Once a particular world hooks its reader, there is usually a character or two that the hero immediately identifies with—a guide of sorts towards the threshold of personal discovery.

For local cosplayer Brandon Smith, this character was Tamaki from the Manga series Ouran High School Host Club.

“He’s a character that I just relate to, that I personally feel that I am a lot like,” said Smith. “People’s first costumes are characters they really admire and really want to be or people that they feel like they can relate to or really find themselves in.”

Once a fan becomes aware of a larger world, the hero must start to have some adventures of their own.

Trials and tribulations

Smith's cosplay of Tamaki opened doors to real-life friendships and at the same time pushed him deeper into fandom. Taking on the dress and mindset of a character that he was already similar to was an important first step towards cosplaying someone a bit more ambitious. Someone like Batman.

“For me Batman is kind of like the ideal—he’s turning something obsessive-compulsive and destructive into something ultimately good,” said Smith. “I could spend days talking about how much I admire his character. I just really like that he’s unwavering, he has an unwavering code of ethics.”

Years of cosplaying Batman have had a positive impact on Smith, making him “more situationally aware” and “more strategically minded.” Other cosplayers can relate.

For the past 10 years, Joanna Dunlap and Shawna Hefen have been running a two-woman cosplay group called “The Lovelies”—an activity that has given them both a heightened awareness of others’ perspectives and an intimate knowledge of constructs that guide daily life.

“We’ll do genderbent versions and fem versions a lot,” said Dunlap. “Genderbent is when you take a character that is the opposite gender of the cosplayer, and you still go as your own gender. … We’re so conditioned in this society to adhere to a particular role or stereotype. … When you cosplay, you can literally be whoever you want to. So I identify as female, but I still love dressing up like a guy and acting like a guy for a few hours. It’s liberating to act completely different.”

Cosplay is not the only way that con-goers can augment their reality with fantasy role-playing.
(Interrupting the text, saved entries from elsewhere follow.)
-- ==== Sys2Proof/Tests/Slice0.lean ====
section
/-! SUPPORT. Tests: commands that no sender may send, steps whose outcome a worked example or a table of spec/ gives, and
for each statement with hypotheses states and operands that meet them, one theorem for each clause. -/

namespace Sys2Proof.Tests
open Sys2Proof Sys2Proof.Machine

set_option maxRecDepth 100000
set_option exponentiation.threshold 512

/-! ### Helpers -/

def b : State := State.reset
/-- a module in service -/
def rdy : State :=
  { ((b.sf F.MODULE_STATE_STATE 3).sf F.BOOT_STATUS_STEP 11).wrN R.MODULE_NUMBER 5 with now := 1000, boot := { b.boot with readyAt := some 0 }, pwr := { b.pwr with vinUp := true, good := true, pcieUp := true, smbAddr := some 0x58 } }
def frame (body : List Byte) : List Byte :=
  let x := body ++ List.replicate (60 - body.length) 0; x ++ leBytes 4 (crc32 x)
def portUp (p : Nat) (s : State) : State :=
  (((s.sf (F.ETH_PORT_CTRL_ENABLE p) 1).sf (F.ETH_PORT_STATUS_LINK_UP p) 1).sf (F.ETH_PORT_STATUS_ALIGNED p) 1)
/-- plan image: sections (type, variant, bucket, bytes) -/
def mkPlan (kind flags shards owner : Nat) (dims nb seqm : Nat) (cls : List Byte) (secs : List (Nat × Nat × Nat × List Byte)) : List Byte :=
  let n := secs.length
  let hd := leBytes 4 0x504C414E ++ leBytes 2 1 ++ leBytes 2 n ++ leBytes 1 kind ++ leBytes 1 flags ++ leBytes 2 (shards - 1) ++ leBytes 4 owner ++ leBytes 1 dims ++ leBytes 1 nb ++ leBytes 1 seqm ++ leBytes 1 0 ++ (cls ++ List.replicate 4 0).take 4 ++ List.replicate 40 0
  let (dir, body) := secs.foldl (fun (a : List Byte × List Byte) (x : Nat × Nat × Nat × List Byte) =>
    (a.1 ++ leBytes 2 x.1 ++ leBytes 1 x.2.1 ++ leBytes 1 x.2.2.1 ++ leBytes 4 (64 + 16 * n + a.2.length) ++
        leBytes 4 x.2.2.2.length ++ leBytes 4 0, a.2 ++ x.2.2.2)) ([], [])
  hd ++ dir ++ body
def w64s (l : List W64) : List Byte := l.flatMap fun w => leBytes 8 w.toNat
/-- an instruction as words from (value, width) fields -/
def mkIns (op n : Nat) (fs : List (Nat × Nat)) : List W64 :=
  let tot := 64 * n
  let (v, used) := fs.foldl (fun (a : Nat × Nat) f => (a.1 * 2 ^ f.2 + f.1 % 2 ^ f.2, a.2 + f.2)) (op, 8)
  let x := v * 2 ^ (tot - used)
  (List.range n).map fun k => BitVec.ofNat 64 (x / 2 ^ (64 * (n - 1 - k)))
def sitef (die row col : Nat) : Nat := die * 2 ^ 14 + col * 2 ^ 8 + row
def mkTile (site : Nat) (slots : List (Option Nat)) (strands : List (Nat × Nat)) (code : List W64) : List Byte :=
  let sl := slots.flatMap fun s => match s with
    | some k => leBytes 2 k
    | none => leBytes 2 0x8000
  leBytes 2 site ++ leBytes 2 slots.length ++ leBytes 2 strands.length ++ leBytes 2 0 ++ leBytes 4 code.length ++ (sl ++ List.replicate (8 * ((sl.length + 7) / 8) - sl.length) 0) ++
  (strands.flatMap fun x => leBytes 2 x.1 ++ leBytes 2 0 ++ leBytes 4 x.2) ++ w64s code
def bucketsS (bs : List (List Nat × Nat)) : List Byte :=
  bs.flatMap fun b => ((List.range 4).flatMap fun k => leBytes 4 (b.1.getD k 0)) ++ leBytes 6 b.2 ++ List.replicate 10 0
def plan1 (flags seqm : Nat) : List Byte :=
  mkPlan 0 flags 3 0x77 0 1 seqm [] ([(1, 0, 0, bucketsS [([], 5)]), (2, 0, 0, mkTile (sitef 1 2 3) [some 0] [(0, 0)] (mkIns ocNop 1 [] ++ mkIns ocEnd 1 []))] ++ (if flags.testBit 3 then [(2, 3, 0, mkTile (sitef 1 2 3) [some 0] [(0, 0)] (mkIns ocEnd 1 []))] else []))
/-- tree image: one tree of one leaf -/
def tree1 : List Byte :=
  leBytes 4 0x4D454554 ++ leBytes 2 1 ++ leBytes 2 1 ++ leBytes 1 1 ++ leBytes 1 1 ++ leBytes 2 0 ++ leBytes 4 1 ++ List.replicate 240 0 ++ leBytes 4 0 ++ leBytes 4 1 ++ leBytes 4 0x40000000 ++ leBytes 2 0 ++ leBytes 1 1 ++ leBytes 1 0 ++ leBytes 4 0 ++ leBytes 4 0

theorem issues_intro' (s : State) (i : Issue) (die : Fin 4) (row : Fin 32) (col : Fin 48) (strand : Byte) (op : Nat)
  (h1 : s.issuing (siteN die row col) strand.toNat = some i) (h2 : s.run? i.key = some i.run) (h3 : i.ins.op = op)
  (h4 : i.ins.reserved = false) (h5 : s.trespass i.run i.site = false) (h6 : s.boot.failing = false) : s.issues i die row col strand op := ⟨h1, h2, h3, h4, h5, h6⟩
theorem arrives_intro' (s : State) (n : Nat) (p : Pkt) (h1 : s.linkState n = lsUp) (h2 : s.flag (F.RIGP_CFG_ENC n) = false) (h3 : (s.rigPort n).rx.due = false) (h4 : p.linkSeq = (s.rigPort n).rxSeq) (h5 : s.boot.failing = false) : s.arrives n p := ⟨h1, h2, h3, h4, h5⟩
theorem admits_intro' (s : State) (n : Nat) (p : Pkt) (h : s.arrives n p) (h2 : s.isOwn p.dst.toNat = true) (h3 : p.e2e = p.e2eTag) (h4 : s.shutOut p = false) : s.admits n p := ⟨h, h2, h3, h4⟩
theorem quiet_intro' (s : State) (p : Nat) (h1 : (s.ethPort p).inProg = none) (h2 : (s.ethPort p).susp = none) (h3 : (s.ethPort p).waiting = []) (h4 : (s.ethPort p).genWait = none) (h5 : (s.ethPort p).staging = []) (h6 : ∀ r ∈ s.cut.reqs, r.2.port ≠ p) : s.quietPort p := ⟨h1, h2, h3, h4, h5, h6⟩

theorem dark_intro' (s : State) (h1 : ∀ p, p < 16 → s.linkUp p = false) (h2 : ∀ n, n < 32 → s.linkState n = lsOff) : s.dark := ⟨h1, h2⟩

theorem upTo {n hi : Nat} {P : Nat → Prop} (h : ∀ m, m < hi + 1 → n < m → P m) : ∀ m, n < m → m ≤ hi → P m :=
  fun m a b => h m (Nat.lt_succ_of_le b) a

/-- what a command leaves -/
def after (c : Instr) (s : State) : State := match exec c s with
  | .next t => t
  | _ => s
Real-life challenges are taken on by gamers too.

Genese Davis, author of gaming thriller, Holder’s Dominion, and upcoming Wizard World speaker, is an advocate for facing your demons through gaming.

“I actually really struggled with shyness and speaking with strangers,” said Davis in a recent phone call. “I think we can all relate to those moments in life that get us down, whether it’s bullying or real life villains.”

Some of Davis’ most significant, formative moments in her adult life have come from collaborating with other online gamers to accomplish a common goal, like slaying a dragon or leading a raid.

“It [is] a way to meet new people and talk to new people in the comfort of your own home, but it feels like you’re out,” said Davis. “You all have the same excitement to go on a quest together.”

Return to reality

For Davis and other Con-goers, the final challenge of reconciling their two worlds is where a lot of outside misconceptions tend to creep in. People who have trouble balancing the ordinary and the fantasy do exist and no doubt add fodder to the flame of anti-social, game-addicted stereotypes that are out there. But for the many fans who find games, comics, and cosplaying a life-giving practice, one of the most rewarding parts of their hero's journey is sharing the experience with others.

That’s the intention behind Davis’ book about a female gamer who stands up to an online hacker. It’s the reason Shooter and Suydam have spent their lives writing and drawing new universes for countless fans, and it’s why a bunch of Reno geeks have already bought their tickets to Comic Con.

“It’s definitely something that you take to heart and something that you grab onto,” said Moberly. “I personally think that there’s a comic out there for everybody.”